數據結構基礎(18) --哈希表的設計與實現

哈希表

根據設定的哈希函數 H(key)和所選中的處理衝突的方法，將一組關鍵字映射到一個有限的、地址連續的地址集 (區間) 上，並以關鍵字在地址集中的“映像”作爲相應記錄在表中的存儲位置，如此構造所得的查找表稱之爲“哈希表”。

構造哈希函數的方法

1. 直接定址法(數組)

哈希函數爲關鍵字的線性函數H(key) = key 或者 H(key) = a*key + b

此法僅適合於：地址集合的大小 == 關鍵字集合的大小

2. 數字分析法

假設關鍵字集合中的每個關鍵字都是由 s 位數字組成 (u1, u2, …, us)，分析關鍵字集中的全體，並從中提取分佈均勻的若干位或它們的組合作爲地址。

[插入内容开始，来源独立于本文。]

-- ==== Sys2Proof/Laws/FrameLct.lean ====
section
/-!
SUPPORT. What each operation of Lct.lean leaves unchanged.
-/
set_option linter.unnecessarySeqFocus false
set_option linter.unusedSimpArgs false
set_option linter.unusedTactic false
namespace Sys2Proof.Machine

theorem lctPut_frame (i : Nat) (v : DWord) (s : State) :
    (lctPut i v s).pending = s.pending ∧
    (lctPut i v s).fs = s.fs ∧
    (lctPut i v s).scene = s.scene ∧
    (lctPut i v s).jtag = s.jtag ∧
    (lctPut i v s).boot = s.boot ∧
    (lctPut i v s).period = s.period ∧
    (lctPut i v s).pwr = s.pwr ∧
    (lctPut i v s).scan = s.scan ∧
    (lctPut i v s).tb = s.tb ∧
    (lctPut i v s).tiles = s.tiles ∧
    (lctPut i v s).handles = s.handles ∧
    (lctPut i v s).dcx = s.dcx ∧
    (lctPut i v s).mnt = s.mnt ∧
    (lctPut i v s).comp = s.comp ∧
    (lctPut i v s).thm = s.thm ∧
    (lctPut i v s).gl = s.gl ∧
    (lctPut i v s).link = s.link ∧
    (lctPut i v s).ozd = s.ozd ∧
    (lctPut i v s).lctc = s.lctc ∧
    (lctPut i v s).msgq = s.msgq ∧
    (lctPut i v s).wcapLevel = s.wcapLevel := by simp [lctPut]

theorem lctCountUE_frame (i : Nat) (s : State) :
    (lctCountUE i s).pending = s.pending ∧
    (lctCountUE i s).fs = s.fs ∧
    (lctCountUE i s).scene = s.scene ∧
    (lctCountUE i s).jtag = s.jtag ∧
    (lctCountUE i s).boot = s.boot ∧
    (lctCountUE i s).period = s.period ∧
    (lctCountUE i s).pwr = s.pwr ∧
    (lctCountUE i s).scan = s.scan ∧
    (lctCountUE i s).lct = s.lct ∧
    (lctCountUE i s).tb = s.tb ∧
    (lctCountUE i s).tiles = s.tiles ∧
    (lctCountUE i s).handles = s.handles ∧
    (lctCountUE i s).dcx = s.dcx ∧
    (lctCountUE i s).mnt = s.mnt ∧
    (lctCountUE i s).comp = s.comp ∧
    (lctCountUE i s).thm = s.thm ∧
    (lctCountUE i s).gl = s.gl ∧
    (lctCountUE i s).link = s.link ∧
    (lctCountUE i s).ozd = s.ozd ∧
    (lctCountUE i s).lctc = s.lctc ∧
    (lctCountUE i s).msgq = s.msgq ∧
    (lctCountUE i s).wcapLevel = s.wcapLevel := by simp [bumpSat_frame .., setRegN_frame .., lctCountUE]

theorem lctRaiseUE_frame (i reader : Nat) (s : State) :
    (lctRaiseUE i reader s).pending = s.pending ∧
    (lctRaiseUE i reader s).fs = s.fs ∧
    (lctRaiseUE i reader s).scene = s.scene ∧
    (lctRaiseUE i reader s).jtag = s.jtag ∧
    (lctRaiseUE i reader s).boot = s.boot ∧
    (lctRaiseUE i reader s).period = s.period ∧
    (lctRaiseUE i reader s).pwr = s.pwr ∧
    (lctRaiseUE i reader s).scan = s.scan ∧
    (lctRaiseUE i reader s).lct = s.lct ∧
    (lctRaiseUE i reader s).tb = s.tb ∧
    (lctRaiseUE i reader s).tiles = s.tiles ∧
    (lctRaiseUE i reader s).handles = s.handles ∧
    (lctRaiseUE i reader s).dcx = s.dcx ∧
    (lctRaiseUE i reader s).mnt = s.mnt ∧
    (lctRaiseUE i reader s).comp = s.comp ∧
    (lctRaiseUE i reader s).thm = s.thm ∧
    (lctRaiseUE i reader s).gl = s.gl ∧
    (lctRaiseUE i reader s).link = s.link ∧
    (lctRaiseUE i reader s).ozd = s.ozd ∧
    (lctRaiseUE i reader s).wcapLevel = s.wcapLevel := by simp [raise_frame .., lctRaiseUE]

theorem lctTouch_frame (i reader : Nat) (s : State) :
    (lctTouch i reader s).pending = s.pending ∧
    (lctTouch i reader s).fs = s.fs ∧
    (lctTouch i reader s).scene = s.scene ∧
    (lctTouch i reader s).jtag = s.jtag ∧
    (lctTouch i reader s).boot = s.boot ∧
    (lctTouch i reader s).period = s.period ∧
    (lctTouch i reader s).pwr = s.pwr ∧
    (lctTouch i reader s).scan = s.scan ∧
    (lctTouch i reader s).lct = s.lct ∧
    (lctTouch i reader s).tb = s.tb ∧
    (lctTouch i reader s).tiles = s.tiles ∧
    (lctTouch i reader s).handles = s.handles ∧
    (lctTouch i reader s).dcx = s.dcx ∧
    (lctTouch i reader s).mnt = s.mnt ∧
    (lctTouch i reader s).comp = s.comp ∧
    (lctTouch i reader s).thm = s.thm ∧
    (lctTouch i reader s).gl = s.gl ∧
    (lctTouch i reader s).link = s.link ∧
    (lctTouch i reader s).ozd = s.ozd ∧
    (lctTouch i reader s).wcapLevel = s.wcapLevel := by simp only [lctTouch]; (repeat' split) <;> simp [bumpSat_frame .., lctCountUE_frame .., lctRaiseUE_frame ..]

theorem setExtremes_frame (d g : Nat) (s : State) :
    (setExtremes d g s).pending = s.pending ∧
    (setExtremes d g s).fs = s.fs ∧
    (setExtremes d g s).scene = s.scene ∧
    (setExtremes d g s).jtag = s.jtag ∧
    (setExtremes d g s).boot = s.boot ∧
    (setExtremes d g s).period = s.period ∧
    (setExtremes d g s).pwr = s.pwr ∧
    (setExtremes d g s).scan = s.scan ∧
    (setExtremes d g s).lct = s.lct ∧
    (setExtremes d g s).tb = s.tb ∧
    (setExtremes d g s).tiles = s.tiles ∧
    (setExtremes d g s).handles = s.handles ∧
    (setExtremes d g s).dcx = s.dcx ∧
    (setExtremes d g s).mnt = s.mnt ∧
    (setExtremes d g s).comp = s.comp ∧
    (setExtremes d g s).thm = s.thm ∧
    (setExtremes d g s).gl = s.gl ∧
    (setExtremes d g s).link = s.link ∧
    (setExtremes d g s).ozd = s.ozd ∧
    (setExtremes d g s).msgq = s.msgq ∧
    (setExtremes d g s).wcapLevel = s.wcapLevel := by simp [setExtremes]

theorem auditRestart_frame (s : State) :
    (auditRestart s).pending = s.pending ∧
    (auditRestart s).fs = s.fs ∧
    (auditRestart s).scene = s.scene ∧
    (auditRestart s).jtag = s.jtag ∧
    (auditRestart s).boot = s.boot ∧
    (auditRestart s).period = s.period ∧
    (auditRestart s).pwr = s.pwr ∧
    (auditRestart s).scan = s.scan ∧
    (auditRestart s).lct = s.lct ∧
    (auditRestart s).tb = s.tb ∧
    (auditRestart s).tiles = s.tiles ∧
    (auditRestart s).handles = s.handles ∧
    (auditRestart s).dcx = s.dcx ∧
    (auditRestart s).mnt = s.mnt ∧
    (auditRestart s).comp = s.comp ∧
    (auditRestart s).thm = s.thm ∧
    (auditRestart s).gl = s.gl ∧
    (auditRestart s).link = s.link ∧
    (auditRestart s).ozd = s.ozd ∧
    (auditRestart s).msgq = s.msgq ∧
    (auditRestart s).wcapLevel = s.wcapLevel := by simp [auditRestart]

theorem auditCheck_frame (before : Bool) (s : State) :
    (auditCheck before s).pending = s.pending ∧
    (auditCheck before s).fs = s.fs ∧
    (auditCheck before s).scene = s.scene ∧
    (auditCheck before s).jtag = s.jtag ∧
    (auditCheck before s).boot = s.boot ∧
    (auditCheck before s).period = s.period ∧
    (auditCheck before s).pwr = s.pwr ∧
    (auditCheck before s).scan = s.scan ∧
    (auditCheck before s).lct = s.lct ∧
    (auditCheck before s).tb = s.tb ∧
    (auditCheck before s).tiles = s.tiles ∧
    (auditCheck before s).handles = s.handles ∧
    (auditCheck before s).dcx = s.dcx ∧
    (auditCheck before s).mnt = s.mnt ∧
    (auditCheck before s).comp = s.comp ∧
    (auditCheck before s).thm = s.thm ∧
    (auditCheck before s).gl = s.gl ∧
    (auditCheck before s).link = s.link ∧
    (auditCheck before s).ozd = s.ozd ∧
    (auditCheck before s).msgq = s.msgq ∧
    (auditCheck before s).wcapLevel = s.wcapLevel := by simp [auditRestart_frame .., auditCheck]

theorem auditEnd_frame (s : State) :
    (auditEnd s).pending = s.pending ∧
    (auditEnd s).fs = s.fs ∧
    (auditEnd s).scene = s.scene ∧
    (auditEnd s).jtag = s.jtag ∧
    (auditEnd s).boot = s.boot ∧
    (auditEnd s).period = s.period ∧
    (auditEnd s).pwr = s.pwr ∧
    (auditEnd s).scan = s.scan ∧
    (auditEnd s).lct = s.lct ∧
    (auditEnd s).tb = s.tb ∧
    (auditEnd s).tiles = s.tiles ∧
    (auditEnd s).handles = s.handles ∧
    (auditEnd s).dcx = s.dcx ∧
    (auditEnd s).mnt = s.mnt ∧
    (auditEnd s).comp = s.comp ∧
    (auditEnd s).thm = s.thm ∧
    (auditEnd s).gl = s.gl ∧
    (auditEnd s).link = s.link ∧
    (auditEnd s).ozd = s.ozd ∧
    (auditEnd s).wcapLevel = s.wcapLevel := by simp [auditRestart_frame .., bumpWrap_frame .., raise_frame .., setExtremes_frame .., setRegN_frame .., auditEnd]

此方法僅適合於:能預先估計出全體關鍵字的每一位上各種數字出現的頻度。

3. 平方取中法

以關鍵字的平方值的中間幾位作爲存儲地址。求“關鍵字的平方值”的目的是“擴大差別” ，同時平方值的中間各位又能受到整個關鍵字中各位的影響。

此方法適合於:關鍵字中的每一位都有某些數字重複出現頻度很高的現象。

4. 摺疊法

將關鍵字分割成若干部分，然後取它們的疊加和爲哈希地址。有兩種疊加處理的方法：移位疊加和間界疊加。

此方法適合於:關鍵字的數字位數特別多;

5. 除留餘數法

設定哈希函數爲:{H(key) = key % p | 其中,p≤m(表長)並且p 應爲不大於 m 的素數或是不含 20 以下的質因子}

爲什麼要對 p 加限制？

例如:給定一組關鍵字爲：12, 39, 18, 24, 33,21，若取 p=9, 則他們對應的哈希函數值將爲：3, 3, 0, 6, 6, 3;

可見，若 p 中含質因子 3，則所有含質因子 3 的關鍵字均映射到“3 的倍數”的地址上，從而增加了“衝突”的可能。

6. 隨機數法

設定哈希函數爲:H(key) = Random(key)其中，Random 爲僞隨機函數;

通常，此方法用於對長度不等的關鍵字構造哈希函數。

(如果關鍵字並不是數字, 則還需先對其進行數字化處理。)

實際造表時，採用何種構造哈希函數的方法取決於建表的關鍵字集合的情況(包括關鍵字的範圍和形態)，總的原則是使產生衝突的可能性降到儘可能地小(下面我們將以除留餘數法構造哈希函數)。

處理衝突的方法

“處理衝突” 的實際含義是：爲產生衝突的地址尋找下一個哈希地址。

1. 開放定址法

爲產生衝突的地址 H(key) 求得一個地址序列：{ H0, H1, …, Hs|1≤ s≤m-1}

其中: H0 = H(key)

Hi = ( H(key) + di ) % m {i=1, 2, …, s}

對增量 di 有三種取法：

1) 線性探測再散列
di = c * i 最簡單的情況 c=1

2) 平方探測再散列
di = 1^2, -1^2, 2^2, -2^2, …,

3) 隨機探測再散列
di 是一組僞隨機數列或者di=i×H2(key) (又稱雙散列函數探測)

注意：增量 di 應具有“完備性”,即:產生的 Hi 均不相同，且所產生的s(m-1)個 Hi 值能覆蓋哈希表中所有地址。則要求：

※ 平方探測時的表長 m 必爲形如 4j+3 的素數（如: 7, 11, 19, 23, … 等）；

※ 隨機探測時的 m 和 di 沒有公因子。

2. 鏈地址法(又稱拉鍊法)

將所有哈希地址相同的記錄都鏈接在同一鏈表中(我們將採用的方法)。

哈希表的設計與實現

[cpp]view
plain copy

//哈希表設計  

template <typename HashedObj>  

class HashTable  

{  

public:  

    typedef typename vector<HashedObj>::size_type size_type;  

public:  

    explicit HashTable(int tableSize = 101)  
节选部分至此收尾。